### What this task involves
Check which lines of the entries that follow hold "from", then give the number of those lines and nothing more.
☆ ☆ ☆
def offRunQueues (s : State) (w : Nat) : State :=
  let c := procCore s w
  let k := getCore s c
  let s := if k.highQ.contains w then putRunQueue s c true (setErase k.highQ w) else s
  if k.lowQ.contains w then putRunQueue s c false (setErase k.lowQ w) else s

/-- A held access is given up (R264). -/
def dropHeldAcc (s : State) (who : HeldBy) : State :=
  if s.tiles.any fun p => p.2.held.any (·.by_ == who) then
    { s with tiles := s.tiles.map fun p => (p.1, { p.2 with held := p.2.held.filter (·.by_ != who) }) }
  else s

/-- A channel step of a plain party that is process `w`. -/
def chanMsgOf (w : Nat) : Msg → Bool
  | .chan _ (.plain (.buf v _ _) _) _ _ => v == w
  | .chan _ (.plain (.value v _) _) _ _ => v == w
  | .chan _ (.plain (.head v _) _) _ _ => v == w
  | _ => false

/-- The running process of a core leaves it with its resume word written (R89, R93): PC `pc`. What its instruction awaited it awaits no
more. The prefetch queue goes when another process comes (R143, `runProc`). -/
def leaveCore (s : State) (c : Nat) (pc : PC) : State :=
  match (getCore s c).run with
  | some r =>
    let s := putHw (dropHeldAcc s (.instr c)) r.wptr (resumeWord r.sm r.hp r.xc pc)
    modCore s c fun k => { k with run := none, wfi := false, stall := none, bufStall := false, hostWord := none }
  | none => s

/-- A process in a stalled state (R260). -/
def stalledProc (s : State) (w : Nat) (p : Proc) : Bool :=
  match pstate s w with
  | 2 => true
  | 3 => (match p.wait with
    | .sel _ _ tb => (match amGet s.selects tb with | some e => e.deadline.isNone | none => false)
    | _ => false)
  | 5 => true
  | 6 => parg s w == 0 && (match p.wait with | .waita _ _ (some _) => false | _ => true)
  | 7 => true
  | _ => false

/-- A process leaves a stalled state: its region's count of stalled clocks starts again, and its report is armed again (R260). -/
def unstall (s : State) (w : Nat) : State :=
  match getProc s w with
  | none => s
  | some p =>
    let g := getRegion s p.rcb
    if stalledProc s w p && (g.stallClocks != 0 || g.stallSent) then
      modRegion s p.rcb fun g => { g with stallClocks := 0, stallSent := false }
    else s

/-- A waiting process enters READY; a suspended one keeps its state and will be READY at RGNRESM (R217, R237). -/
def wake (s : State) (w : Nat) : State :=
  match getProc s w with
  | none => s
  | some _ =>
    let s := modProc (unstall s w) w fun p => { p with wait := .none, waitClocks := 0 }
    let st := pstate s w
    if isWaiting st then enqueueTail (setPstate (bumpWseq s w) w 1 0) w
    else if st == 11 then setPstate s w 11 1
    else s

/-- A notice on its way to process `w` (R204). -/
def noticeTo (w : Nat) : Msg → Bool
  | .notice v _ _ _ _ => v == w
  | _ => false

/-- The watch entries of a process free, at every port, and no notice of theirs arrives any more (R204). -/
def dropWatches (s : State) (w : Nat) : State :=
  { s with
    tiles := s.tiles.map fun p => (p.1, { p.2 with watches := p.2.watches.filter fun x => x.wptr != w })
    msgs := s.msgs.filter fun m => !noticeTo w m }

/-- The page-wait entry of a process frees (R167). -/
def dropPageWait (s : State) (w : Nat) : State :=
  modCore s (procCore s w) fun k => { k with pwait := k.pwait.filter (·.wptr != w) }

/-- The waiting instruction of `w` completes: W[d] = v, PC past the instruction, READY (R217). -/
def finishWait (s : State) (w : Nat) (d : Reg) (v : Word) : State :=
  let c := procCore s w
  let s := dropWatches s w
  let s := regWr s c w d v
  let s := setResumePc s w (resumePc s w + 4)
  let s := modCore s c retireCount
  wake s w
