inductive Walk where
  | leaf (l : Leaf)
  /-- a missing entry, or a malformed one -/
  | fault (malformed : Bool)
  /-- a page-table entry is uncorrectable -/
  | ecc
deriving DecidableEq, Repr

/-- Malformed entries (R165); `level` 1 to 3; C on a pointer is not tested (log entry 76). -/
def pteMalformed (e : Word) (level : Nat) : Bool :=
  let pa := bits e 51 16 * 2 ^ 16
  let l := bit e 1
  bits e 55 52 != 0 || bits e 15 12 != 0 || bits e 9 8 != 0 || bit e 6 || decide (2 ≤ bits e 11 10)
    || (level == 1 && l) || (level == 3 && !l)
    || (bit e 7 && l && pa % (if level == 3 then 2 ^ 21 else 2 ^ 30) != 0)
    || (bit e 3 && !bit e 2) || (!bit e 5 && bit e 3 && bit e 4)
    || (!l && spaceOf pa != 0)

/-- Read one page-table entry from the walker of tile `t` (R161, R166). -/
def pteAt (s : State) (t a : Nat) : Option Word :=
  match holeCheck s t a with
  | .clear => some (dwAt s a)
  | _ => none

/-- The walk of R163; a 512 MiB leaf adds the offset within its range to the frame it holds (log entry 75). -/
def walk (s : State) (t tenant va : Nat) : Walk :=
  let root := ptrootOf s t tenant
  if !bit root 0 then .fault false
  else
    let a1 := bits root 51 9 * 512 + va / 2 ^ 42 % 64 * 8
    match pteAt s t a1 with
    | none => .fault true
    | some e1 =>
      if s.bad.contains a1 then .ecc
      else if !bit e1 0 then .fault false
      else if pteMalformed e1 1 then .fault true
      else
        let a2 := bits e1 51 16 * 2 ^ 16 + va / 2 ^ 29 % 8192 * 8
        match pteAt s t a2 with
        | none => .fault true
        | some e2 =>
          if s.bad.contains a2 then .ecc
          else if !bit e2 0 then .fault false
          else if pteMalformed e2 2 then .fault true
          else if bit e2 1 then
            let sz := if bit e2 7 then 2 ^ 30 else 2 ^ 29
            .leaf ⟨va / sz * sz, sz, bits e2 51 16 * 2 ^ 16, e2.setWidth 16⟩
          else
            let a3 := bits e2 51 16 * 2 ^ 16 + va / 2 ^ 16 % 8192 * 8
            match pteAt s t a3 with
            | none => .fault true
            | some e3 =>
              if s.bad.contains a3 then .ecc
              else if !bit e3 0 then .fault false
              else if pteMalformed e3 3 then .fault true
              else
                let sz := if bit e3 7 then 2 ^ 21 else 2 ^ 16
                .leaf ⟨va / sz * sz, sz, bits e3 51 16 * 2 ^ 16, e3.setWidth 16⟩

/-- Addresses of the entries that the walk of R163 reads. -/
def walkReads (s : State) (t tenant va : Nat) : List Nat :=
  let root := ptrootOf s t tenant
  let next (a level : Nat) : Option Nat :=
    match pteAt s t a with
    | some e => if s.bad.contains a || !bit e 0 || pteMalformed e level || bit e 1 then none else some (bits e 51 16 * 2 ^ 16)
    | none => none
  if !bit root 0 then []
  else
    let a1 := bits root 51 9 * 512 + va / 2 ^ 42 % 64 * 8
    match next a1 1 with
    | none => [a1]
    | some b2 =>
      let a2 := b2 + va / 2 ^ 29 % 8192 * 8
      match next a2 2 with
      | none => [a1, a2]
      | some b3 => [a1, a2, b3 + va / 2 ^ 16 % 8192 * 8]

/-- A walk corrects and counts the correctable errors of the entries it reads (R156). -/
def countWalk (s : State) (t tenant va : Nat) : State :=
  (walkReads s t tenant va).foldl (fun s a => if holeCheck s t a == .clear then countCorrected s a 8 else s) s

def tlbHit (l : List TlbEnt) (tenant va : Nat) : Option TlbEnt :=
  l.find? fun e => e.tenant == tenant && decide (e.vbase ≤ va) && decide (va < e.vbase + e.size)

def leafOf (e : TlbEnt) : Leaf := ⟨e.vbase, e.size, e.pbase, e.flags⟩

/-- A fresh truth value that the manual leaves to the implementation (log entry 3). -/
def freshChoice (s : State) : Bool × State := (Config.choice s.nonce, { s with nonce := s.nonce + 1 })

/-- An entry enters a TLB of `sets` sets and `ways` ways; the set of a page and what a full set gives up are open (R166; log entry 61). -/
def tlbPlace (nonce tlb sets ways : Nat) (e : TlbEnt) (l : List TlbEnt) : List TlbEnt :=
  let rest := l.filter (· != e)
  let setOf (y : TlbEnt) : Nat := Config.cacheSet tlb y.vbase % sets
  let same := rest.filter fun y => setOf y == setOf e
  match if same.length < ways then none else same[Config.cacheVictim nonce % same.length]? with
  | some v => e :: rest.filter (· != v)
  | none => e :: rest

/-- Install a leaf in a tile's TLB (R166): 1,024 entries, 8-way. -/
def tileTlbFill (s : State) (t tenant : Nat) (l : Leaf) : State :=
  let e : TlbEnt := ⟨tenant, l.vbase, l.size, l.pbase, l.flags⟩
  let s1 := modTile s t fun k => { k with tlb := tlbPlace s.nonce (5 * allTiles + t) 128 8 e k.tlb }
  { s1 with nonce := s1.nonce + 1 }

/-- Install a leaf in the core's TLB, fully associative with 64 entries, and in its tile's (R166). -/
def tlbFill (s : State) (c tenant : Nat) (l : Leaf) : State :=
  let e : TlbEnt := ⟨tenant, l.vbase, l.size, l.pbase, l.flags⟩
  let s1 := modCore s c fun k => { k with tlb := tlbPlace s.nonce (6 * allTiles + c) 1 64 e k.tlb }
  tileTlbFill { s1 with nonce := s1.nonce + 1 } (coreTile c) tenant l

/-- Translate through the TLBs and a walk (R166). An entry that differs from a fresh walk serves when the
implementation still holds it (log entry 3). -/
def translate (s : State) (c tenant va : Nat) : State × Walk :=
  let t := coreTile c
  let fresh := walk s t tenant va
  let inCore := tlbHit (getCore s c).tlb tenant va
  let hit := match inCore with
    | some e => some e
    | none => tlbHit (getTile s t).tlb tenant va
  let s := if inCore.isNone then countAt s c 5 1 else s
  let s := if hit.isNone then countAt s c 6 1 else s
  match hit with
  | some e =>
    if fresh == .leaf (leafOf e) then (if inCore.isNone then tlbFill s c tenant (leafOf e) else s, fresh)
    else
      let (keep, s) := freshChoice s
      if keep then (s, .leaf (leafOf e))
      else
        let s := modCore s c fun k => { k with tlb := k.tlb.filter (· != e) }
        let s := countWalk (modTile s t fun k => { k with tlb := k.tlb.filter (· != e) }) t tenant va
        match fresh with
        | .leaf l => (tlbFill s c tenant l, fresh)
        | _ => (s, fresh)
  | none =>
    let s := countWalk s t tenant va
    match fresh with
    | .leaf l => (tlbFill s c tenant l, fresh)
    | _ => (s, fresh)
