-- ==== Sys2Proof/Machine/Engine.lean ====
section
/-! DEFINITION. Engine queues: ENQ with its capture and guards (R261 to R264), job identifiers, waiting, polling and dropping
(R265, R272), the engine's choice (R267, R280, R302, R359), completion and job faults (R269 to R271). -/

namespace Sys2Proof.Machine

/-- A tile has the queue (R261). -/
def hasQueue (t q : Nat) : Bool :=
  match q with
  | 0 => decide (t < allTiles)
  | 1 => isGrid t && decide (tileKind t < 3)
  | 2 => isGrid t && tileKind t == 3
  | _ => false

def queueDepth : Nat → Nat
  | 0 => 16
  | 1 => 8
  | _ => 32

/-- Entries held for a source core: by its jobs, and by ENQs of its processes. -/
def heldByCore (s : State) (k c : Nat) : Nat :=
  ((getQueue s k).entries.filter fun e =>
    (match e.2.job with | some j => j.core == c | none => false)
      || (match e.2.taken with | some w => procCore s w == c | none => false)).length

/-- The queue takes no further entry from a core (R261). -/
def queueFull (s : State) (k c : Nat) : Bool :=
  let q := k % 4
  decide (queueDepth q ≤ usedEntries s k + (if q == 0 then copyTransfers s (k / 4) else 0)) || (q == 2 && decide (8 ≤ heldByCore s k c))

def freeSlotOf (s : State) (k : Nat) : Option Nat :=
  (List.range (queueDepth (k % 4))).find? fun i =>
    match amGet (getQueue s k).entries i with
    | some e => e.job.isNone && e.taken.isNone
    | none => true

/-- The entry that a process's ENQ already holds in a queue (R262). -/
def heldEntry (s : State) (k w : Nat) : Option Nat :=
  ((getQueue s k).entries.find? fun e => e.2.taken == some w).map fun e => k * 32 + e.1

/-- A job identifier (R265). -/
def jobId (key : Nat) (gen : BitVec 16) : Word :=
  word (2 ^ 63 + key / 128 * 2 ^ 36 + key / 32 % 4 * 2 ^ 34 + gen.toNat * 2 ^ 16 + key % 32)

/-! ### The capture (R263) -/

/-- Priority of a job: the smaller of the envelope's and the region's. -/
def jobPrio (s : State) (rcb : Nat) (w : CWord) : Nat := if rcb == 0 then (cPrio w).toNat else min (cPrio w).toNat (rcbPrio s rcb)

/-- A job as the capture forms it, for the process running on core `c`, in queue `k`. -/
def captured (s : State) (c : Nat) (r : Running) (k : Nat) (w : CWord) : Job :=
  let csr (n : Nat) : Word := pcsrRd s c r.wptr n
  { cmd := w, fmta := csr 2, fmtb := csr 3, fmtc := csr 4, cellp := csr 6, genctr := csr 7, kvmodel := csr 8, kvthr := csr 9,
    kvchkl := csr 10, kvrope := csr 11, cls := if k % 4 == 0 then 0 else procClass s c r, prio := jobPrio s r.rcb w, wptr := r.wptr,
    core := c, rcb := r.rcb, tenant := rcbTenant s r.rcb, sm := r.sm, st := .queued, why := none, order := s.order, parkOrder := 0,
    gran := 0, inFlight := false, accW := 0, accR := 0, rx := false, ml := false, fault := 0, scalegen := 0, paired := [], unck := 0, scratch := [],
    shadow := [], staged := [], mapRef := none, started := false, last := false, reads := [], writes := [], mapName := none, orphan := false,
    checked := false, late := [], members := none, blocks := [] }

/-- The guards that a captured command takes: one for each range at each tile whose TLM holds part of it (R264). -/
def guardPlan (s : State) (t key : Nat) (j : Job) : List (Nat × Guard) :=
  let nm := groupSize s t (collOf j.cmd).grp.toNat j.core (collOf j.cmd).seq.toNat
  (guardRanges s t nm j).flatMap fun rg =>
    let ps := (peekRanges s t j [rg]).filter fun p => inTlm p.1 && !neverPopulated (isDark s) p.1
    (ps.map fun p => p.1 / tlmWindow).eraseDups.map fun u =>
      let mine := ps.filter fun p => p.1 / tlmWindow == u
      (u, ⟨mine.foldl (fun lo p => min lo p.1) ((u + 1) * tlmWindow), mine.foldl (fun hi p => max hi (p.1 + p.2)) 0, key⟩)

/-- A tile that lacks free guards for the plan: each port holds 16. -/
def guardShort (s : State) (plan : List (Nat × Guard)) : Option Nat :=
  (plan.map (·.1)).find? fun u => decide (16 < (getTile s u).guards.length + (plan.filter (·.1 == u)).length)

def setGuards (s : State) (plan : List (Nat × Guard)) : State :=
  plan.foldl (fun s p => modTile s p.1 fun k => { k with guards := k.guards ++ [p.2] }) s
☆ ☆ ☆
### Output of the task
3